Mona Hadler is a Professor of 20th-Century European and American Painting and Sculpture at The Graduate Center, CUNY and Brooklyn College. She has written extensively on the art of Lee Bontecou, including an essay for the Bontecou retrospective at the Museum of Modern Art in 2004. Currently she is writing for the catalogue of the forthcoming Bontecou drawing show at the Menil Foundation in Texas. She has also published on New York art and visual culture of the fifties and sixties with essays on Abstract Expressionists William Baziotes and David Hare, as well as articles on the relationship between jazz and the visual arts, the postwar artistic response to nuclear bombings. Most recently she has written about Pontiac hood ornaments of the fifties and the Demolition Derby as a rite of destruction.
Eelkwon Kim is an initial organizer, Professor of Chonnam National University, Research Profesor of John Jay College if the City University.
Stéphanie Jeanjean earned her PhD in art history from The Graduate Center, CUNY and is a Contemporary Art scholar and independent curator specializing in French Art, Video, and New Media. She has published in Afterall Journal (London), Chronic'art and Art Press (Paris). She currently teaches Modern and Contemporary Art at Pace University and is also a regular lecturer at the Guggenheim Museum in New York.
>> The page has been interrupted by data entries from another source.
theorem feedByte_refusal {table : Vector (BitVec 16) 16} {b : Byte} {f : Framer}
    (h : feedByte table b f = .error r) : r = .bufferEnd := by
  cases hs : f.stage with
  | sync0 =>
    by_cases hb : b = Config.sync0Val
    · cases (hb ▸ feedByte_sync0_match hs).symm.trans h
    · cases (feedByte_sync0_skip hs hb).symm.trans h
  | sync1 =>
    by_cases hb : b = Config.sync1Val
    · cases (hb ▸ feedByte_sync1_match hs).symm.trans h
    · cases (feedByte_sync1_drop hs hb).symm.trans h
  | type => cases (feedByte_type hs).symm.trans h
  | len =>
    by_cases ht : Memory.byte f.buf 2 = Config.tagHsRaw
    · exact feedData_refusal ((feedByte_len_hsRaw hs ht).symm.trans h)
    · cases (feedByte_len_std hs ht).symm.trans h
  | data => exact feedData_refusal ((feedByte_data hs).symm.trans h)

theorem feedAll_refusal {table : Vector (BitVec 16) 16} {bs : List Byte} {f : Framer}
    (h : feedAll table bs f = .error r) : r = .bufferEnd := by
  induction bs generalizing f with
  | nil => cases h
  | cons b bs ih =>
    cases hb : feedByte table b f with
    | error q =>
      rw [feedAll, hb] at h
      cases h
      exact feedByte_refusal hb
    | ok v =>
      rw [feedAll_cons hb] at h
      cases hbs : feedAll table bs v.1 with
      | error q =>
        rw [hbs] at h
        cases h
        exact ih hbs
      | ok w =>
        rw [hbs] at h
        cases h

theorem feedFrame_refusal {bs : List Byte} (h : feedFrame bs s = .refused r) : r.OfOperand := by
  rw [feedAll_refusal (orRefuse_refused h)]
  trivial

/-- An instruction refuses only its operands (R317). -/
theorem exec_refusal {i : Instr} (h : exec i s = .refused r) : r.OfOperand := by
  cases i with
  | frameHsRaw | frameStd => exact feedFrame_refusal h
  | tagRawGyro => exact selectAndRun_refusal (q := tagRoutine s.cfg Config.tagRawGyro) h
  | tagHsRaw => exact selectAndRun_refusal (q := tagRoutine s.cfg Config.tagHsRaw) h
  | tagReservedFd | tagReservedFf | dispatch => exact selectAndRun_refusal h
  | decU16Be | decS16Be | decU24Be | decS24Be | decU32Be | decS32Be | decU64Be | decS64Be
  | decU16Le | decS16Le | decU24Le | decS24Le | decU32Le | decS32Le | decU64Le | decS64Le =>
    exact decodeField_refusal h
  | enc16Be | enc24Be | enc32Be | enc64Be | enc16Le | enc24Le | enc32Le | enc64Le
  | encF32Be | encF32Le | encF64Be | encF64Le => exact encodeField_refusal h
  | roundU8 | roundS8 | roundU16 | roundS16 | roundU24 | roundS24 | roundU32 | roundS32 =>
    exact roundTo_refusal h
  | encodeFrame => exact execEncodeFrame_refusal h
  | feed =>
    rw [feedByte_refusal (orRefuse_refused h)]
    trivial
  | decF32 | decF64 | f32ToH16 | h16ToF32 | crc16Byte | crc16Block | reset => cases h

end Refusals

/-- The codes without an operation (R101): R102 leaves out 0x2A to 0x2F and ends at 0x33. -/
theorem operationAt_eq_none (c : BitVec 6) :
    operationAt c.toNat = none ↔ (42 ≤ c.toNat ∧ c.toNat ≤ 47) ∨ 52 ≤ c.toNat := by
  revert c
  decide

/-- A step refuses an operation code by name exactly where no operation has it. -/
theorem step_op_refused {s : State} {c : BitVec 6} {args : Operands} {rest : List Request}
    (hp : s.pending = .op c args :: rest) :
    step s = .refused (.undefinedOp c) ↔ operationAt c.toNat = none := by
  cases ho : operationAt c.toNat with
  | none => simp [step, fetch, hp, decode, decodeOp, ho, Except.map]
  | some i =>
    have hd : decode (Request.op c args).code = .ok (i, []) := by
      simp [decode, decodeOp, ho, Except.map]
    rw [(stepRunsDecoded s _ rest i [] hp hd).2]
    exact ⟨fun h => (exec_refusal h).elim, fun h => nomatch h⟩

/-- Settles O6: the codes without an operation, and `exec` refuses no code. -/
theorem undefinedCodesRefused : Obligations.UndefinedCodesRefused :=
  fun _ c _ _ hp => (step_op_refused hp).trans (operationAt_eq_none c)

/-! ## Runs of bytes in BUF -/

/-- Write bytes at consecutive indices. -/
def Memory.writeAll : (m : Memory) → (a : Nat) → (bs : List Byte) → Memory
  | m, _, [] => m
  | m, a, b :: bs => Memory.writeAll (Memory.write m a b) (a + 1) bs

/-- The bytes stand at their indices, and nothing else changed. -/
theorem Memory.read_writeAll (m : Memory) (a : Nat) (bs : List Byte) (k : Nat) :
    Memory.read (Memory.writeAll m a bs) k
      = if a ≤ k ∧ k < a + bs.length then bs[k - a]? else Memory.read m k := by
  induction bs generalizing m a with
  | nil =>
    have hk : ¬ (a ≤ k ∧ k < a + ([] : List Byte).length) := by simp
    rw [if_neg hk, Memory.writeAll]
  | cons b bs ih =>
    rw [Memory.writeAll, ih, Memory.read_write, List.length_cons]
    rcases Nat.lt_trichotomy k a with hk | rfl | hk
    · rw [if_neg (by omega), if_neg (by omega), if_neg (by omega)]
    · rw [if_neg (by omega), if_pos rfl, if_pos (by omega), Nat.sub_self, List.getElem?_cons_zero]
    · have hsub : k - a = k - (a + 1) + 1 := by omega
      rw [if_neg (show k ≠ a by omega), hsub, List.getElem?_cons_succ]
      exact if_congr (by omega) rfl rfl

theorem Memory.writeAll_append (m : Memory) (a : Nat) (as bs : List Byte) :
    Memory.writeAll m a (as ++ bs) = Memory.writeAll (Memory.writeAll m a as) (a + as.length) bs := by
  induction as generalizing m a with
  | nil => rfl
  | cons b as ih =>
    rw [List.cons_append, Memory.writeAll, ih, Memory.writeAll, List.length_cons, Nat.add_right_comm,
      Nat.add_assoc]

theorem Memory.byte_writeAll (m : Memory) {bs : List Byte} {k : Nat} (hk : k < bs.length) :
    Memory.byte (Memory.writeAll m 0 bs) k = bs[k] := by
  apply Memory.byte_of_read
  rw [Memory.read_writeAll, if_pos (by omega), Nat.sub_zero, List.getElem?_eq_getElem hk]

/-- MemRead of a part of the bytes written gives that part. -/
theorem Memory.bytes_writeAll (m : Memory) (as bs cs : List Byte) :
    Memory.bytes (Memory.writeAll m 0 (as ++ bs ++ cs)) as.length bs.length = bs := by
  apply Memory.bytes_eq
  intro i hi
  rw [Memory.byte_writeAll m (by simp only [List.length_append]; omega),
    List.getElem_append_left (by simp only [List.length_append]; omega), List.getElem_append_right (by omega)]
  simp

theorem Memory.bytes_two (m : Memory) (off : Nat) :
    Memory.bytes m off 2 = [Memory.byte m off, Memory.byte m (off + 1)] := rfl

/-! ## The image of a frame in BUF (R81, R227, R228)

The image of either frame is that of the ordinary frame: 13 stands where the high-speed raw frame sends no
length (R225). -/

section Image
variable (m : Memory) (typ : Byte) {payload : List Byte} (crc : BitVec 16)

/-- BUF with the image of a frame from index 0 on. -/
def frameImage (payload : List Byte) : Memory := Memory.writeAll m 0 (frameStdBytes typ payload crc)

/-- The bytes of an ordinary frame in front of its trailer (R228). -/
def coveredStd (payload : List Byte) : List Byte :=
  [Config.sync0Val, Config.sync1Val, typ, BitVec.ofNat 8 payload.length] ++ payload

@[simp] theorem length_coveredStd : (coveredStd typ payload).length = payload.length + 4 := by
  simp [coveredStd]

@[simp] theorem length_frameStdBytes : (frameStdBytes typ payload crc).length = payload.length + 6 := by
  simp [frameStdBytes]

/-- A length byte states the payload's length (R81). -/
theorem toNat_length (hlen : payload.length ≤ 255) :
    (BitVec.ofNat 8 payload.length).toNat = payload.length := by
  rw [BitVec.toNat_ofNat]
  omega

theorem frameImage_type : Memory.byte (frameImage m typ crc payload) 2 = typ := by
  rw [frameImage, Memory.byte_writeAll m (by simp)]
  rfl

theorem frameImage_length :
    Memory.byte (frameImage m typ crc payload) 3 = BitVec.ofNat 8 payload.length := by
  rw [frameImage, Memory.byte_writeAll m (by simp)]
  rfl

theorem frameImage_payload :
    Memory.bytes (frameImage m typ crc payload) 4 payload.length = payload :=
  Memory.bytes_writeAll m [Config.sync0Val, Config.sync1Val, typ, BitVec.ofNat 8 payload.length] payload
    (bytesBe 2 crc.toNat)

theorem frameImage_covered :
    Memory.bytes (frameImage m typ crc payload) 0 (payload.length + 4) = coveredStd typ payload := by
  have h := Memory.bytes_writeAll m [] (coveredStd typ payload) (bytesBe 2 crc.toNat)
  rwa [length_coveredStd] at h

theorem frameImage_header :
    Memory.bytes (frameImage m typ crc payload) 0 3 = [Config.sync0Val, Config.sync1Val, typ] :=
  Memory.bytes_writeAll m [] [Config.sync0Val, Config.sync1Val, typ]
    (BitVec.ofNat 8 payload.length :: (payload ++ bytesBe 2 crc.toNat))

/-- The trailer stands behind the payload (R227). -/
theorem frameImage_receivedCrc (hlen : payload.length ≤ 255) :
    receivedCrc (frameImage m typ crc payload) = crc := by
  have htrailer := Memory.bytes_writeAll m (coveredStd typ payload) (bytesBe 2 crc.toNat) []
  rw [List.append_nil, length_coveredStd, length_bytesBe, Memory.bytes_two, Nat.add_comm, bytesBe_two]
    at htrailer
  simp only [List.cons.injEq, and_true] at htrailer
  obtain ⟨hhi, hlo⟩ := htrailer
  rw [receivedCrc, frameImage_length, toNat_length hlen, frameImage, frameStdBytes, bytesBe_two, ← coveredStd,
    hhi, hlo, append_extract]

variable (table : Vector (BitVec 16) 16)

/-- The CRC of an ordinary frame is over everything in front of its trailer (R228). -/
theorem frameImage_expectedCrc_std (ht : typ ≠ Config.tagHsRaw) (hlen : payload.length ≤ 255) :
    expectedCrc table (frameImage m typ crc payload) = crcBlock table (coveredStd typ payload) := by
  rw [expectedCrc, frameImage_type, if_pos ht, frameImage_length, toNat_length hlen, frameImage_covered]

/-- The CRC of a high-speed raw frame leaves out the length, which was never sent (R228). -/
theorem frameImage_expectedCrc_hsRaw (hlen : payload.length = 13) :
    expectedCrc table (frameImage m Config.tagHsRaw crc payload)
      = crcBlock table ([Config.sync0Val, Config.sync1Val, Config.tagHsRaw] ++ payload) := by
  have hpayload := frameImage_payload m Config.tagHsRaw (payload := payload) crc
  rw [hlen] at hpayload
  rw [expectedCrc, frameImage_type, if_neg (not_not.2 rfl), frameImage_header, Config.hsRawLen, hpayload,
    crcBlock, ← crcFold_append]
  rfl

/-- The verdict on the image: its packet, where the trailer is the CRC expected (R229). -/
theorem validate_frameImage (hlen : payload.length ≤ 255) :
    validate table (frameImage m typ crc payload)
      = if crc = expectedCrc table (frameImage m typ crc payload) then
          some { typ := typ, len := BitVec.ofNat 8 payload.length, data := payload } else none := by
  rw [validate, frameImage_receivedCrc m typ crc hlen, frameImage_type, frameImage_length, toNat_length hlen,
    frameImage_payload]
  exact if_congr eq_comm rfl rfl

end Image

/-! ## A frame from stage SYNC0 (R221 to R226) -/

section Frame
variable {table : Vector (BitVec 16) 16} {f : Framer} {b : Byte}

/-- A byte of stage DATA with more to come is appended. -/
theorem feedByte_data_more (hs : f.stage = .data)
    (hidx : f.idx.toNat + 1 < (Memory.byte f.buf 3).toNat + 2) :
    feedByte table b f
      = .ok ({ f with buf := Memory.write f.buf (4 + f.idx.toNat) b, idx := f.idx + 1 }, none) := by
  have hn := (Memory.byte f.buf 3).isLt
  have hsucc : (f.idx + 1).toNat = f.idx.toNat + 1 := idx_succ_toNat (by omega)
  rw [feedByte_data hs, feedData_ok (by simp only [Config.bufCap]; omega), if_neg (by omega), hs]

/-- The last byte of stage DATA is appended, and the image is validated (R226). -/
theorem feedByte_data_last (hs : f.stage = .data)
    (hidx : f.idx.toNat + 1 = (Memory.byte f.buf 3).toNat + 2) :
    feedByte table b f
      = .ok ({ f with buf := Memory.write f.buf (4 + f.idx.toNat) b, idx := f.idx + 1, stage := .sync0 },
          validate table (Memory.write f.buf (4 + f.idx.toNat) b)) := by
  have hn := (Memory.byte f.buf 3).isLt
  have hsucc : (f.idx + 1).toNat = f.idx.toNat + 1 := idx_succ_toNat (by omega)
  rw [feedByte_data hs, feedData_ok (by simp only [Config.bufCap]; omega), if_pos (by omega)]

/-- The bytes that a frame in stage DATA still needs: all are appended, none before the last has a packet, and
the last gives the verdict. -/
theorem feedAll_data_rest {bs : List Byte} {k : Nat} (hs : f.stage = .data) (hk : bs.length = k + 1)
    (hend : f.idx.toNat + bs.length = (Memory.byte f.buf 3).toNat + 2) :
    feedAll table bs f
      = .ok ({ f with stage := .sync0, idx := BitVec.ofNat 9 (f.idx.toNat + bs.length),
                      buf := Memory.writeAll f.buf (4 + f.idx.toNat) bs },
          List.replicate k none ++ [validate table (Memory.writeAll f.buf (4 + f.idx.toNat) bs)]) := by
  have hn := (Memory.byte f.buf 3).isLt
  induction bs generalizing f k with
  | nil => cases hk
  | cons b bs ih =>
    rw [List.length_cons] at hk hend
    have hsucc : (f.idx + 1).toNat = f.idx.toNat + 1 := idx_succ_toNat (by omega)
    cases bs with
    | nil =>
      obtain rfl : k = 0 := by simpa using hk.symm
      have hidx : f.idx + 1 = BitVec.ofNat 9 (f.idx.toNat + 1) := by
        rw [← hsucc, BitVec.ofNat_toNat, BitVec.setWidth_eq]
      rw [feedAll_cons (feedByte_data_last hs hend), hidx]
      rfl
    | cons c cs =>
      rw [List.length_cons] at hk hend
      obtain ⟨j, rfl⟩ : ∃ j, k = j + 1 := ⟨cs.length, by omega⟩
      have h3 : Memory.byte (Memory.write f.buf (4 + f.idx.toNat) b) 3 = Memory.byte f.buf 3 :=
        Memory.byte_write_other _ b (by omega)
      have hstep := ih (f := { f with buf := Memory.write f.buf (4 + f.idx.toNat) b, idx := f.idx + 1 })
        (k := j) hs (by simp only [List.length_cons]; omega)
        (by simp only [List.length_cons, h3, hsucc]; omega) (by simp only [h3]; omega)
      rw [feedAll_cons (feedByte_data_more hs (by omega)), hstep]
      simp only [Except.map, hsucc, Memory.writeAll, List.length_cons, List.replicate_succ, List.cons_append,
        Nat.add_assoc, Nat.add_comm 1]

/-- The three header bytes bring the framer from stage SYNC0 to stage LEN (R221 to R223). -/
theorem feedAll_header (hs : f.stage = .sync0) (typ : Byte) :
    feedAll table [Config.sync0Val, Config.sync1Val, typ] f
      = .ok ({ f with stage := .len, idx := 0,
                      buf := Memory.writeAll f.buf 0 [Config.sync0Val, Config.sync1Val, typ] },
          List.replicate 3 none) := by
  rw [feedAll_cons (feedByte_sync0_match hs), feedAll_cons (feedByte_sync1_match rfl),
    feedAll_cons (feedByte_type rfl)]
  rfl

/-- The Framer State once the length `n` of a frame is known (R224, R225). -/
def Framer.entered (f : Framer) (typ n : Byte) (oversize : Bool) : Framer where
  stage := .data
  idx := 0
  buf := Memory.writeAll f.buf 0 [Config.sync0Val, Config.sync1Val, typ, n]
  oversize := oversize

/-- The Framer State after a whole frame: its image stands in BUF. -/
def Framer.afterFrame (f : Framer) (typ : Byte) (payload : List Byte) (crc : BitVec 16) (oversize : Bool) :
    Framer where
  stage := .sync0
  idx := BitVec.ofNat 9 (payload.length + 2)
  buf := frameImage f.buf typ crc payload
  oversize := oversize

variable {typ : Byte} {payload : List Byte}

theorem Framer.afterFrame_idx (crc : BitVec 16) (o : Bool) (hlen : payload.length ≤ 255) :
    (f.afterFrame typ payload crc o).idx.toNat = payload.length + 2 := by
  rw [afterFrame, BitVec.toNat_ofNat]
  omega

theorem Framer.read_afterFrame (crc : BitVec 16) (o : Bool) (a : Nat) :
    Memory.read (f.afterFrame typ payload crc o).buf a
      = if a < payload.length + 6 then (frameStdBytes typ payload crc)[a]? else Memory.read f.buf a := by
  rw [afterFrame, frameImage, Memory.read_writeAll, length_frameStdBytes]
  simp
Marshall N. Price earned his PhD in art history from The Graduate Center, CUNY and has written and lectured widely on American art of the twentieth and twenty-first centuries. From 1998 to 2002 he was Assistant Curator at the Santa Barbara Museum of Art. Since 2003, he has been on the cura- torial staff of the National Academy Museum in New York where he is the Curator of Modern and Contemporary Art. Some of his recent exhibitions include The Abstract Impulse: Fifty Years of Abstraction at the National Academy (2007), George Tooker: A Retrospective (2008), a traveling exhibition organized with Robert Cozzolino, Curator, Pennsylvania Academy of the Fine Arts, Reconfiguring the Body in American Art, 1820-2009 (2009, co-curated with Bruce Weber), and John Cage: The Sight of Silence (2012, co-curated with Ray Kass).
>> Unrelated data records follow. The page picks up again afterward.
-- ==== Sys2Proof/Word.lean ====
section
/-! DEFINITION. The word types of the part: bytes of frames, 16-bit values sent in frames, and the
numbers of descriptors and cells. -/

namespace Sys2Proof

/-- A byte: a symbol of the line, of a header, of a payload and of the code (chapter 11, R54). -/
abbrev Byte := BitVec 8

/-- A 16-bit value: the generation (R41), the payload check (R178). -/
abbrev Half := BitVec 16

/-- The number of a frame descriptor, 0 to 39 (R22). -/
abbrev DescId := Fin 40

/-- The number of a cell of the frame store, 0 to 127 (R20). -/
abbrev CellId := Fin 128

end Sys2Proof
end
Hyewon Yi earned her PhD in art history from The Graduate Center, CUNY. Her chief research interests are in the history of photography and contemporary art. She teaches Art History courses at SUNY College at Old Westbury, and serves as Director and Curator of the Amelie A. Wallace Gallery since 2006 where she has curated exhibitions showcasing both emerging and mid-career contemporary artists in a wide range of media. An independent curator in New York and Seoul, she has written about contemporary art and photography. She has also served as curator and consultant for AHL Foundation, a Korean-American not-for-profit arts organization in New York.